DESCRIPTION OF THE DRAWINGS
[0015] The invention is described with reference to the
accompanying drawings wherein:
[0016] FIG. 1 shows the effect of outlet temperature, atomisation
pressure and trehalose feedstock concentration upon Schwarz strain
virus recoveries post-manufacture;
[0017] FIG. 2 shows the effect of trehalose feedstock and HSA
concentration upon EZ strain recoveries virus post manufacture;
and
[0018] FIG. 3 shows an SEM of particles produced from a 50%
trehalose solution with 1% w/v HSA.
DETAILED DESCRIPTION OF THE INVENTION
[0019] The present invention makes use of spray drying technology
to manufacture novel microparticles comprising a viral particle,
particularly suited to pulmonary delivery.

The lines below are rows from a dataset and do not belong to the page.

/-! ### `UNIT_PLACEMENT` -/

/-- The lowest number that a list lacks. -/
def lowestFree (l : List Nat) (n : Nat) : Option Nat := (List.range n).find? (fun i => !l.contains i)
/-- R171, R297: a group enters a core: its resident index and the lowest free active position. -/
def State.seat (s : State) (k : Nat) : State :=
  let c := s.ctx k
  let site := (s.unit c.unit).site
  let here := s.resident c.pkg site
  s.modCtx k (fun c => { c with
    placed := true, site := site, age := s.cycle, entered := s.cycle, rq := c.rq.map (fun e => e.postedAt s.cycle)
    resIdx := (lowestFree (here.map (fun x => x.2.resIdx)) 32).getD 0
    pos := lowestFree (here.filterMap (fun x => x.2.pos)) 8 })
/-- The scope at which a unit's first instruction acquires (R245): its parent's level, or the widest for a root. -/
def WUnit.birthScope (x : WUnit) : Nat := if x.parent = 0 then 5 else x.level + 1
/-- R54, R288: a unit takes a site; its sequencer starts at the entry. -/
def State.install (s : State) (u : Nat) (pl : Place) : State :=
  let x := s.unit u
  let g := s.grid x.grid
  let s := s.modUnit u (fun x => { x with st := .running, site := pl.1, split := pl.2.1, site2 := pl.2.2, placedAt := s.cycle })
  if 2 ≤ x.level ∨ g.seqL1 then
    let k := max s.fresh (Sparse.next s.ctxs)
    let c : Ctx := { kind := .seq, pkg := x.pkg, site := pl.1, grid := x.grid, unit := u, asid := g.asid, placed := true
                     wid := x.wid, lanes := entryLanes 1 g.entry, age := s.cycle, halted := g.startHalted }
    let s := s.putCtx c
    (s.modUnit u (fun x => { x with seq := k + 1 })).acquire c x.birthScope
  else s
/-- `UNIT_PLACEMENT` (R245, R256, R288, R289, R297). -/
def execUnitPlacement (r : UnitRef) (s : State) : Out :=
  match r with
  | .unit u =>
    let x := s.unit u
    match s.placeable u, x.parentOf.any (fun q => s.owed q x.index) with
    | some pl, false => .next (s.install u pl)
    | _, _ => .fault (.notEnabled "UNIT_PLACEMENT")
  | .group k =>
    let c := s.ctx k
    let x := s.unit c.unit
    let own := (s.gridOf c).seqL1
    if ¬ s.groupPlaceable k ∨ (own ∧ s.owed c.unit c.index) then .fault (.notEnabled "UNIT_PLACEMENT")
    else
      let s := s.seat k
      .next (s.acquire (s.ctx k) (if own then 1 else x.birthScope))

/-! ### Completion (R41, R51 to R53) -/

/-- R51: a group retires when its lanes have exited and nothing of it is outstanding; one that a trap has stopped is still
to be served. -/
def Ctx.mayRetire (c : Ctx) : Bool :=
  decide (c.kind = .group) && c.placed && !c.retired && !c.trapped && c.liveLanes.isEmpty && c.rq.isEmpty
/-- R245: the releases that the exits of a group are need not wait: each barrier above that counts its lanes as arrived takes
them as done. -/
def State.mayRetire (s : State) (k : Nat) : Bool := [1, 2, 3].all (fun lvl => s.mayRelease (s.ctx k) lvl)
/-- R52, R245: a group retires: its lanes release at every level at which barriers count them, its registers are freed, its
tiles kept for a team's own sequencer. -/
def State.retire (s : State) (k : Nat) : State :=
  let c := s.ctx k
  let own := (s.gridOf c).seqL1
  let s := ([1, 2, 3].foldl (fun s lvl => s.release c lvl) s).modCtx k (fun c => { c.unheld with
    retired := true, pos := none, v := [], g := [], e := [], stash := [], accs := [], scales := [], sctl := []
    vtags := [], ttags := [], tiles := if own then c.tiles else [], strA := {}, strB := {}, staged := [], late := []
    trapped := false, halted := false, haltPend := false })
  if own then s.childDone c.unit 0 else s
/-- R41, R51: a unit has completed. -/
def State.unitDone (s : State) (u : Nat) : Bool :=
  let x := s.unit u
  decide (x.st = .running)
    && (match x.seqCtx with
        | some k =>
          let c := s.ctx k
          c.liveLanes.isEmpty && c.rq.isEmpty && s.childrenDone c
            && (s.childUnits u).all (fun y => decide ((s.unit y).st = .kept))
        | none => (s.groupsOf u).all (fun e => e.2.retired))
/-- The compute dies on which a unit and what it keeps stand. -/
def State.unitDies (s : State) (u : Nat) : List Nat :=
  ((s.unitsUnder 6 u).flatMap (fun y =>
    let x := s.unit y
    (if x.site.mast then [] else [x.site.die]) ++ (if x.level = 2 ∧ x.split then [x.site2.die] else []))).eraseDups
/-- R187, R238, R245: a release at L4 or L5 by parties on some dies of a package. -/
def State.releaseWide (s : State) (p asid : Nat) (ds : List Nat) : State :=
  ((s.mergeShadows p (fun x => decide (x.asid = asid) && ds.contains x.die)).drainEarly p (fun e => ds.contains e.die)).thaw (fun _ _ => true)
/-- R41, R51: the level at which the completion of a unit is a release (R245). -/
def WUnit.endScope (x : WUnit) : Nat := if x.parent = 0 then 5 else x.level + 1
/-- R19, R22, R185, R245: the releases that a unit's completion is need not wait. -/
def State.mayEnd (s : State) (u : Nat) : Bool :=
  let x := s.unit u
  let ds := s.unitDies u
  (s.ctxsUnder u).all (fun k => s.clockRuns (s.ctx k).pkg (s.ctx k).site && s.mayRelease (s.ctx k) x.endScope)
    && (decide (x.endScope < 4) || (s.mergeable x.pkg (fun y => decide (y.asid = (s.grid x.grid).asid) && ds.contains y.die)
      && (s.pkg x.pkg).early.all (fun e => !ds.contains e.die || (s.clockRuns x.pkg { die := e.die } && s.carries x.pkg (.hbm e.key) e.bytes.length))))
/-- R41, R52, R245, R257: a unit ends with an abort cause or 0: its parties have released at its parent's level, its
parent counts it, and its allocation is kept for the parent. -/
def State.endUnit (s : State) (u cause : Nat) : State :=
  let x := s.unit u
  let lvl := x.endScope
  let ds := s.unitDies u
  let s := if cause = 0 then (s.ctxsUnder u).foldl (fun s k => s.release (s.ctx k) lvl) s else s
  let s := if cause = 0 ∧ 4 ≤ lvl then s.releaseWide x.pkg (s.grid x.grid).asid ds else s
  match x.parentOf with
  | none =>
    (s.dropUnit u).modGrid x.grid (fun g =>
      { g with rootsDone := g.rootsDone + 1, status := if g.status = 0 then cause else g.status })
  | some q =>
    let s := (s.childUnits u).foldl (fun s y => s.dropUnit y) s
    let s := { s with ctxs := s.ctxs.filter (fun e => decide (e.2.kind = CtxKind.handler) || decide (e.2.unit ≠ u)) }
    let s := s.modUnit u (fun x => { x with st := .kept, seq := 0, cvs := [] })
    let s := if cause = 0 then s else s.dropUnit u
    s.childDone q cause
/-- `UNIT_COMPLETE` (R38, R41, R52). -/
def execUnitComplete (u : Nat) (s : State) : Out :=
  if (Sparse.find s.units u).isSome ∧ s.unitDone u = true ∧ s.mayEnd u = true then .next (s.endUnit u 0)
  else .fault (.notEnabled "UNIT_COMPLETE")

/-! ### `GRID_END` (R53, R183, R187, R286) -/

/-- The command processor of a package under an ASID (R287). -/
def cmdParty (p asid : Nat) : Party := { pkg := p, site := { mast := true }, tlbs := [], asid := asid, eng := false, src := 4 }
/-- R282: a queue stops with an error code, and the owner master is told. -/
def State.stopQueue (s : State) (p q code : Nat) : State :=
  (s.modPkg p (fun x => x.setReg (0x2008 + 32 * q) (putBits (putBits (x.reg (0x2008 + 32 * q)) 39 32 code) 31 31 1))).packageEvent p
/-- R285, R286: an event count is raised. -/
def Package.addEvent (x : Package) (i n : Nat) : Package := x.setReg (0x4000 + 8 * i) (BitVec.ofNat 64 ((bits (x.reg (0x4000 + 8 * i)) 19 0 + n) % 2 ^ 20))
/-- R53, R183, R187: the flush of a grid: its shadow words merge and its slots are released. -/
def State.flushGrid (s : State) (gr asid : Nat) : State :=
  let s := s.pkgs.foldl (fun s e => s.mergeShadows e.1 (fun x => decide (x.asid = asid))) s
  s.pkgs.foldl (fun s e => (e.2.slots.filter (fun x => decide (x.grid = gr))).foldl (fun s x => s.releaseSlot e.1 x) s) s
/-- R185, R187: every shadow word of an ASID can be merged now. -/
def State.mayFlush (s : State) (asid : Nat) : Bool := s.pkgs.all (fun e => s.mergeable e.1 (fun x => decide (x.asid = asid)))
/-- R286: the completion record. -/
def State.completionBytes (s : State) (g : Grid) : List Byte :=
  bytesOfNat 4 g.tag.toNat ++ bytesOfNat 4 (g.status % 65536) ++ bytesOfNat 8 (s.pkg g.pkg).count
/-- R53, R266, R286: what is left of a grid goes, and its event is raised. -/
def State.closeGrid (s : State) (gr : Nat) : State :=
  let g := s.grid gr
  let s := match g.cev with | some e => s.modPkg g.pkg (fun x => x.addEvent e 1) | none => s
  { s with grids := Sparse.del s.grids gr
           pkgs := s.pkgs.map (fun e => (e.1, { e.2 with layouts := e.2.layouts.filter (fun x => decide (x.grid ≠ gr)) })) }
/-- `GRID_END` (R53, R286, R287). -/
def execGridEnd (gr : Nat) (s : State) : Out :=
  match Sparse.find s.grids gr with
  | none => .fault (.notEnabled "GRID_END")
  | some g =>
    if g.parked ≠ 0 ∨ (¬ g.failed ∧ g.rootsDone < g.rootCnt) ∨ ¬ s.mayFlush g.asid then .fault (.notEnabled "GRID_END")
    else
      let s := (s.flushGrid gr g.asid).thaw (fun _ _ => true)
      if g.record = 0 then .next (s.closeGrid gr)
      else
        let y := cmdParty g.pkg g.qasid
        match s.translate y g.record .write with
        | (s, .ok l _) => .next ((s.homeWrite none (some (g.pkg * 16 + 8)) l (s.completionBytes g)).closeGrid gr)
        | (s, .park kind pte) =>
          let r := s.parkOn y g.record kind pte .write
          .next (r.1.modGrid gr (fun g => { g with parked := r.2 + 1 }))
        | (s, _) => .next ((s.stopQueue g.pkg g.queue 4).closeGrid gr)

end Sys2Proof.Machine
end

[0020] The process of spray drying is well known in the art, and
involves the atomisation of a solution, suspension or dispersion of
the virus containing microparticles, and then directing the
resulting droplets into a drying chamber. Preferably the mixture
that is dried is non-gaseous.
[0021] Any suitable spray dryer may be used. A preferred embodiment
uses a 2-fluid nozzle design in a sealed chamber, to prevent
contamination. Feed concentrations, pump rates, atomisation
pressures and nozzle types can all be selected based on the
guidelines provided herein. The atomisation and spraying stage may
make use of a conventional atomisation process, e.g. pressure or
two fluid nozzles, or may utilise an ultrasonic atomisation process
(Maa et al., Pharmaceutical Research, 1999: 16(2)) or a rotary
atomiser. The present invention specifies a unique range of
parameters which, when used to spray-dry a virus/stabilising
carbohydrate mix, allow the outlet temperature to be reduced to
below 60.degree. C. and produce virus-containing microparticles
suitable for pulmonary delivery.
[0022] Drying will usually be carried out to achieve a residual
moisture content of the microparticies of less than 10% by weight,
preferably less than 5% by weight and most preferably less than 3%
by weight.
[0023] To give stable virus-containing microparticles with
desirable characteristics, the outlet temperature of the spray
dryer should be no more than 60.degree. C. Preferably the spray
dryer has an outlet temperature from 20 to 40.degree. C. and most
preferably the outlet temperature is about 30.degree. C.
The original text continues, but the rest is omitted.